First and foremost, the threshold of $750,000 and the rate of 1% are just the starting point. In numerous if not most cities that have enacted and passed a home tax like the one on the ballot for Santa Fe, later on the threshold is lowered to include more homes sold at lower prices, and/or the percentage of 1 gets bumped up to 1 and a fraction or all the way to 2. No big deal? Please do the math. A $350,000 home, modestly priced in our fair city, might eventually require a tax to be paid of $500 or eventually as much as $7000. The lower number is 1% of the sales price above $300,000, a likely target threshold in the future. The larger amount is 2% of the entire sales price used in this example. This newsletter does not intend to spread false information about the proposed tax. It is written to warn those residents of the city of Santa Fe that the cost of housing may be going up. Is now a good time to institute a tax on sales of homes? I am having trouble seeing the logic and don’t understand the timing.
So you can vote IF you are registered and reside in the City. Please do vote and vote the way you see it. Turnout is all important in a special election like this one. The Real Estate Guide (on the newsstands right now) has an accurate rendering of what this mansion tax will mean to Santa Feans. It is in the February issue, on page 55, written by Melissa Pippin-Carson, a local Realtor I have a great deal of respect for. Please read it. Also, you can get more information by going to www.stopthehometaxnow.com or you can also visit www.sfar.com and select the Government Affairs menu item. You can even read the entire ordinance as it is proposed. You will see how loosely it is organized and that there are no specifics about control and management of the money. In addition, there is a tragic element in that the City proposes to have administrative expenses that might take up anywhere from 30 to 50% of the money gathered with this new tax. Are they just finding money for payroll and overhead or truly helping solve the issue of affordable housing? Those opposed to this tax are depicted as terrible and selfish people that are against affordable housing efforts. Nothing could be further from the truth. The Realtors, Home Builders and Remodelers, Chamber of Commerce members and countless others strongly oppose this tax and still do a great deal to support affordable housing efforts. This is a much larger issue than it first seems.
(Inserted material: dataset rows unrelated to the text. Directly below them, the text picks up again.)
-- ==== Sys2Proof/Tests/Slice0.lean ====
section
/-! SUPPORT. Tests with results from outside the model: the vectors of spec/95_test_vectors.md (their ids in
the comments), the opcode map (R101) and the font table (R66). Then, for every statement with hypotheses, a
state and operands that meet them, at the boundary values of each clause. -/

namespace Sys2Proof.Tests

set_option Elab.async false

open Sys2Proof.Machine

/-! ### Helpers -/

/-- The state after RESET with an empty image and these V registers. -/
def regs (l : List (Reg × Byte)) : State := l.foldl (fun s p => s.setReg p.1 p.2) State.reset

/-- The parameters changed. -/
def cfgOf (f : Config → Config) (s : State) : State := { s with cfg := f s.cfg }

/-- A sprite or data block in memory at 0x300, with `I` there. -/
def data (bytes : List Byte) (s : State) : State :=
  { s with i := 0x300, mem := Memory.writeBytes s.cfg.font s.mem 0x300 bytes }

/-- A lit pixel. -/
def lit (r c : Nat) (s : State) : State := { s with fb := s.fb.setPixel r c true }

/-- The next state an outcome holds. -/
def nextOf : Result → Option State
  | .next t => some t
  | _ => none

/-- The state after one STEP of the word `w` placed at `pc`. -/
def run1 (w : Nat) (s : State) : Option State := nextOf (step (s.withFetchWord 16 w))

/-- The status registers as the vectors write them. -/
def status (s : State) : Bool × FaultCode × Word × Word × Word :=
  (s.halted, s.faultCode, s.faultPc, s.faultAddr, s.faultOp)

/-- The lit pixels of a row, by column. -/
def litCols (r : Nat) (s : State) : List Nat := (List.range 64).filter (s.pixel r)

/-- Vk = k + 1 (MEM10). -/
def countingRegs : State := { State.reset with v := Vector.ofFn fun k => BitVec.ofNat 8 (k.val + 1) }

/-- The word `w` at `a`, and `pc` there. -/
def wordAtPc (a : Word) (w : Nat) (s : State) : State := { s with pc := a }.withFetchWord 16 w

/-! ### WellFormed: each check refuses an ill-formed term -/

theorem test_wf_sys_00E0 : Instr.wf (.sys 0x0E0) = false := by decide
theorem test_wf_sys_00EE : Instr.wf (.sys 0x0EE) = false := by decide
theorem test_wf_sys_01EE : Instr.wf (.sys 0x1EE) = true := by decide

/-! ### Decoding, words written out from the opcode map (R101; DEC1 to DEC14) -/

theorem test_decode_family0 :
    decodeTableWord 16 0x00E0 = some .cls ∧ decodeTableWord 16 0x00EE = some .ret ∧
    decodeTableWord 16 0x0000 = some (.sys 0x000) ∧ decodeTableWord 16 0x00E1 = some (.sys 0x0E1) ∧
    decodeTableWord 16 0x01EE = some (.sys 0x1EE) ∧ decodeTableWord 16 0x00FF = some (.sys 0x0FF) := by
  decide

theorem test_decode_control :
    decodeTableWord 16 0x1ABC = some (.jp 0xABC) ∧ decodeTableWord 16 0x2300 = some (.call 0x300) ∧
    decodeTableWord 16 0x3A42 = some (.seImm 0xA 0x42) ∧
    decodeTableWord 16 0x4A42 = some (.sneImm 0xA 0x42) ∧
    decodeTableWord 16 0x5AB7 = some (.seReg 0xA 0xB 0x7) ∧
    decodeTableWord 16 0x9AB1 = some (.sneReg 0xA 0xB 0x1) ∧
    decodeTableWord 16 0xB5F0 = some (.jpV0 0x5F0) := by
  decide

theorem test_decode_load_add :
    decodeTableWord 16 0x6A5C = some (.ldImm 0xA 0x5C) ∧
    decodeTableWord 16 0x7AFF = some (.addImm 0xA 0xFF) ∧
    decodeTableWord 16 0xABCD = some (.ldI 0xBCD) ∧
    decodeTableWord 16 0xC30F = some (.rnd 0x3 0x0F) ∧
    decodeTableWord 16 0xD12F = some (.drw 0x1 0x2 0xF) := by
  decide

theorem test_decode_family8 :
    decodeTableWord 16 0x8AB0 = some (.ldReg 0xA 0xB) ∧ decodeTableWord 16 0x8AB1 = some (.orReg 0xA 0xB) ∧
    decodeTableWord 16 0x8AB2 = some (.andReg 0xA 0xB) ∧ decodeTableWord 16 0x8AB3 = some (.xorReg 0xA 0xB) ∧
    decodeTableWord 16 0x8AB4 = some (.addReg 0xA 0xB) ∧ decodeTableWord 16 0x8AB5 = some (.subReg 0xA 0xB) ∧
    decodeTableWord 16 0x8AB6 = some (.shr 0xA 0xB) ∧ decodeTableWord 16 0x8AB7 = some (.subnReg 0xA 0xB) ∧
    decodeTableWord 16 0x8ABE = some (.shl 0xA 0xB) := by
  decide

theorem test_decode_familyE :
    decodeTableWord 16 0xE59E = some (.skp 0x5) ∧ decodeTableWord 16 0xE5A1 = some (.sknp 0x5) := by
  decide

theorem test_decode_familyF :
    decodeTableWord 16 0xF507 = some (.ldVxDt 0x5) ∧ decodeTableWord 16 0xF30A = some (.ldVxK 0x3) ∧
    decodeTableWord 16 0xF515 = some (.ldDtVx 0x5) ∧ decodeTableWord 16 0xF518 = some (.ldStVx 0x5) ∧
    decodeTableWord 16 0xF31E = some (.addI 0x3) ∧ decodeTableWord 16 0xF129 = some (.ldF 0x1) ∧
    decodeTableWord 16 0xF233 = some (.ldB 0x2) ∧ decodeTableWord 16 0xF255 = some (.storeRegs 0x2) ∧
    decodeTableWord 16 0xF265 = some (.loadRegs 0x2) := by
  decide

theorem test_decode_unknown :
    (∀ w ∈ [0x8AB8, 0x8AB9, 0x8ABA, 0x8ABB, 0x8ABC, 0x8ABD, 0x8ABF, 0xE09F, 0xE0A0, 0xE0A2, 0xF000, 0xF0FF,
      0xF030, 0xF075, 0xF085], decodeTableWord 16 w = none) ∧
    decodeWord 0x8ABF = .unknown 0x8ABF := by
  decide

/-! ### Control flow -/

/-- EX6, CTL19. -/
theorem test_cls : (run1 0x00E0 (lit 31 63 (lit 0 0 State.reset))).map
    (fun t => (litCols 0 t, litCols 31 t, t.pc, t.events)) = some ([], [], 0x202, [.frameCleared]) := by
  decide +kernel

/-- CTL4. -/
theorem test_ret : (run1 0x00EE { State.reset with pc := 0x300, stack := [0x204] }).map
    (fun t => (t.pc, t.stack, t.halted)) = some (0x204, [], false) := by
  decide +kernel

/-- CTL5. -/
theorem test_ret_underflow : (run1 0x00EE { State.reset with pc := 0x300 }).map
    (fun t => (status t, t.pc, t.events)) =
      some ((true, .stackUnderflow, 0x300, 0, 0x00EE), 0x300, [.fault .stackUnderflow 0x300 0 0x00EE]) := by
  decide +kernel

/-- CTL18. -/
theorem test_sys : (run1 0x0123 State.reset).map (fun t => (t.pc, t.events)) =
    some (0x202, [.report .legacySys 0x0123 0x200]) := by
  decide +kernel

/-- CTL2, an odd target. -/
theorem test_jp : (run1 0x1201 State.reset).map (fun t => (t.pc, t.halted)) = some (0x201, false) := by
  decide +kernel

/-- CTL3. -/
theorem test_call : (run1 0x2300 { State.reset with pc := 0x202 }).map (fun t => (t.pc, t.stack)) =
    some (0x300, [0x204]) := by
  decide +kernel

/-- CTL6. -/
theorem test_call_overflow :
    (run1 0x2300 { State.reset with stack := List.replicate 16 0x202 }).map
      (fun t => (status t, t.pc, t.stack.length)) =
    some ((true, .stackOverflow, 0x200, 0x202, 0x2300), 0x200, 16) := by
  decide +kernel

/-- CTL7, CTL8. -/
theorem test_seImm : (run1 0x3A42 (regs [(0xA, 0x42)])).map (·.pc) = some 0x204 ∧
    (run1 0x3A42 (regs [(0xA, 0x41)])).map (·.pc) = some 0x202 := by
  decide +kernel

/-- CTL9, CTL10. -/
theorem test_sneImm : (run1 0x4A42 (regs [(0xA, 0x41)])).map (·.pc) = some 0x204 ∧
    (run1 0x4A42 (regs [(0xA, 0x42)])).map (·.pc) = some 0x202 := by
  decide +kernel

/-- CTL11, CTL12. -/
theorem test_seReg : (run1 0x5AB7 (regs [(0xA, 3), (0xB, 3)])).map (·.pc) = some 0x204 ∧
    (run1 0x5AB0 (regs [(0xA, 3), (0xB, 4)])).map (·.pc) = some 0x202 := by
  decide +kernel

/-- CTL13, CTL14. -/
theorem test_sneReg : (run1 0x9AB0 (regs [(0xA, 3), (0xB, 4)])).map (·.pc) = some 0x204 ∧
    (run1 0x9AA0 (regs [(0xA, 3)])).map (·.pc) = some 0x202 := by
  decide +kernel

/-- CTL16, CTL17. -/
theorem test_jpV0 : (run1 0xBFFF (regs [(0, 0xFF)])).map (fun t => (t.pc, t.halted)) =
      some (0x10FE, false) ∧
    (run1 0xB5F0 (regs [(0, 0x01), (5, 0x80)])).map (·.pc) = some 0x5F1 := by
  decide +kernel

/-- CTL20, a skip past the end of memory. -/
theorem test_skip_past_end : (run1 0x3000 { State.reset with pc := 0xFFC }).map
    (fun t => (t.pc, t.halted)) = some (0x1000, false) := by
  decide +kernel

/-- CTL22. -/
theorem test_fetch_out_of_range :
    (nextOf (step { State.reset with pc := 0xFFF })).map (fun t => (status t, t.pc)) =
      some ((true, .fetchOutOfRange, 0xFFF, 0xFFF, 0), 0xFFF) := by
  decide +kernel

/-- CTL23. -/
theorem test_fetch_odd : (run1 0x1201 { State.reset with pc := 0x201 }).map
    (fun t => (t.pc, t.halted)) = some (0x201, false) := by
  decide +kernel

/-- CTL24. -/
theorem test_fetch_misaligned :
    (nextOf (step (cfgOf (fun c => { c with pcAlignCheck := true })
      { State.reset with pc := 0x201 }))).map status =
      some (true, .fetchMisaligned, 0x201, 0x201, 0) := by
  decide +kernel

/-- ALU28. -/
theorem test_unknown : (run1 0x8AB8 (regs [(0xA, 1), (0xB, 2)])).map
    (fun t => (t.pc, t.reg 0xA, t.events)) = some (0x202, 1, [.report .unknownOpcode 0x8AB8 0x200]) := by
  decide +kernel

/-! ### Register arithmetic -/

/-- ALU1. -/
theorem test_ldImm : (run1 0x6A5C State.reset).map (fun t => t.reg 0xA) = some 0x5C := by
  decide +kernel

/-- ALU2. -/
theorem test_addImm : (run1 0x7AFF (regs [(0xA, 0x02), (0xF, 0x77)])).map
    (fun t => (t.reg 0xA, t.reg 0xF)) = some (0x01, 0x77) := by
  decide +kernel

/-- ALU4. -/
theorem test_ldReg : (run1 0x8AB0 (regs [(0xB, 0x99)])).map (fun t => (t.reg 0xA, t.reg 0xB)) =
    some (0x99, 0x99) := by
  decide +kernel

/-- ALU5. -/
theorem test_orReg : (run1 0x8AB1 (regs [(0xA, 0xF0), (0xB, 0x0F), (0xF, 0x55)])).map
    (fun t => (t.reg 0xA, t.reg 0xF)) = some (0xFF, 0x55) := by
  decide +kernel

/-- ALU6. -/
theorem test_andReg : (run1 0x8AB2 (regs [(0xA, 0xF0), (0xB, 0x3C), (0xF, 0x55)])).map
    (fun t => (t.reg 0xA, t.reg 0xF)) = some (0x30, 0x55) := by
  decide +kernel

/-- ALU7. -/
theorem test_xorReg : (run1 0x8AB3 (regs [(0xA, 0xF0), (0xB, 0x3C), (0xF, 0x55)])).map
    (fun t => (t.reg 0xA, t.reg 0xF)) = some (0xCC, 0x55) := by
  decide +kernel

/-- EX2a, ALU9. -/
theorem test_addReg : (run1 0x8014 (regs [(0, 0xFF), (1, 0x01)])).map (fun t => (t.reg 0, t.reg 0xF)) =
      some (0x00, 1) ∧
    (run1 0x8014 (regs [(0, 0xFE), (1, 0x01)])).map (fun t => (t.reg 0, t.reg 0xF)) = some (0xFF, 0) := by
  decide +kernel

/-- ALU12, ALU13: VF as destination and as operand. -/
theorem test_addReg_vf : (run1 0x8F14 (regs [(0xF, 0x10), (1, 0x01)])).map (fun t => t.reg 0xF) = some 0 ∧
    (run1 0x80F4 (regs [(0, 0x01), (0xF, 0xFF)])).map (fun t => (t.reg 0, t.reg 0xF)) = some (0x00, 1) := by
  decide +kernel

/-- EX3a, ALU15. -/
theorem test_subReg : (run1 0x8015 (regs [(0, 0x05), (1, 0x0A)])).map (fun t => (t.reg 0, t.reg 0xF)) =
      some (0xFB, 0) ∧
    (run1 0x8015 (regs [(0, 0x07), (1, 0x07)])).map (fun t => (t.reg 0, t.reg 0xF)) = some (0x00, 0) := by
  decide +kernel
I’ll leave it to you to figure out which side to come down on. Or take my advice and vote against the tax.
Did I mention that you can vote early (beginning February 11th) at the City Clerk’s office at City Hall. Bring your ID and your voter registration.
We got a little off track, but for a meaningful purpose. Now back to the real estate market and its faint pulse… Much of what so many waited for has now happened or is in the process of happening. The presidential campaign, the election, the new year… So just exactly when do buyers start writing earnest money checks and showing up at the closing table? Well, they need the money, or a combination of their money and loan money, and the loan money may be getting cheaper soon. They need a reason. Maybe they have outgrown the home they are in, or they see a bargain they can’t live without. They probably will want professional assistance, but there is no shortage there. Some 850 Realtors renewed their annual dues to the Santa Fe Association of Realtors.
How about the inventory? With well over a year’s worth of homes on the market, do you think price has anything to do with how fast a home will sell? If a seller has a home listed for one year, and 37 other homes have sold in that same general price range and/or that same quadrant of the city, why hasn’t that one home sold for that one seller? Start with the price. Then you have to examine the condition and the appearance (curb appeal) of the home. But if you can’t get past the price, it doesn’t matter how pretty it is. It won’t sell until it is priced correctly. And that could be defined as being in the lowest 15% of the price range for similar homes in similar settings. The real estate professional you work with will show you what has sold. We do have a pulse here; it’s just faint. There really are sales. See the attached chart for confirmation. So again, how does my home get into the sold column? Maybe furnish it with some really nice stuff. And make it look like a model home (even if someone like you lives there). Pets are fun, but they should not be interacting with a buyer looking at a home. No, you don’t have to get rid of your pet. Just compensate by changing the price. Does the buyer have pets? You almost never get the answer to that question before they see the home.
Once the inventory comes into balance, such as a 6 to 8 month supply, (6 is better than 8) then we can all pop the cork on the champagne and celebrate the midpoint of that recovery we just started into. It’s the journey that will be so interesting. Get your bargain while you can.